■ Work required: Go through the entries below and collect each line with the string "queue" in it.

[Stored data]
───

-- ==== Sys2Proof/Laws/Keeps.lean ====
section
/-! SUPPORT. What every operation of the model keeps: the queue of waiting commands, the model's own clock, and the
canonical form of device memory. One lemma per operation, named after it. -/

set_option linter.unreachableTactic false
set_option linter.unusedTactic false
set_option linter.unusedVariables false
set_option maxRecDepth 10000
set_option maxHeartbeats 400000

namespace Sys2Proof.Machine

/-- The queue and the clock are those of `qq`, and device memory has its canonical form. -/
def Kept (qq : List Instr × Nat) (s : State) : Prop :=
  (s.pending = qq.1 ∧ s.wt.now = qq.2) ∧ mwf 0 s.mem.dram = true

───

■ The completed task:
/-! SUPPORT. What every operation of the model keeps: the queue of waiting commands, the model's own clock, and the
/-- The queue and the clock are those of `qq`, and device memory has its canonical form. -/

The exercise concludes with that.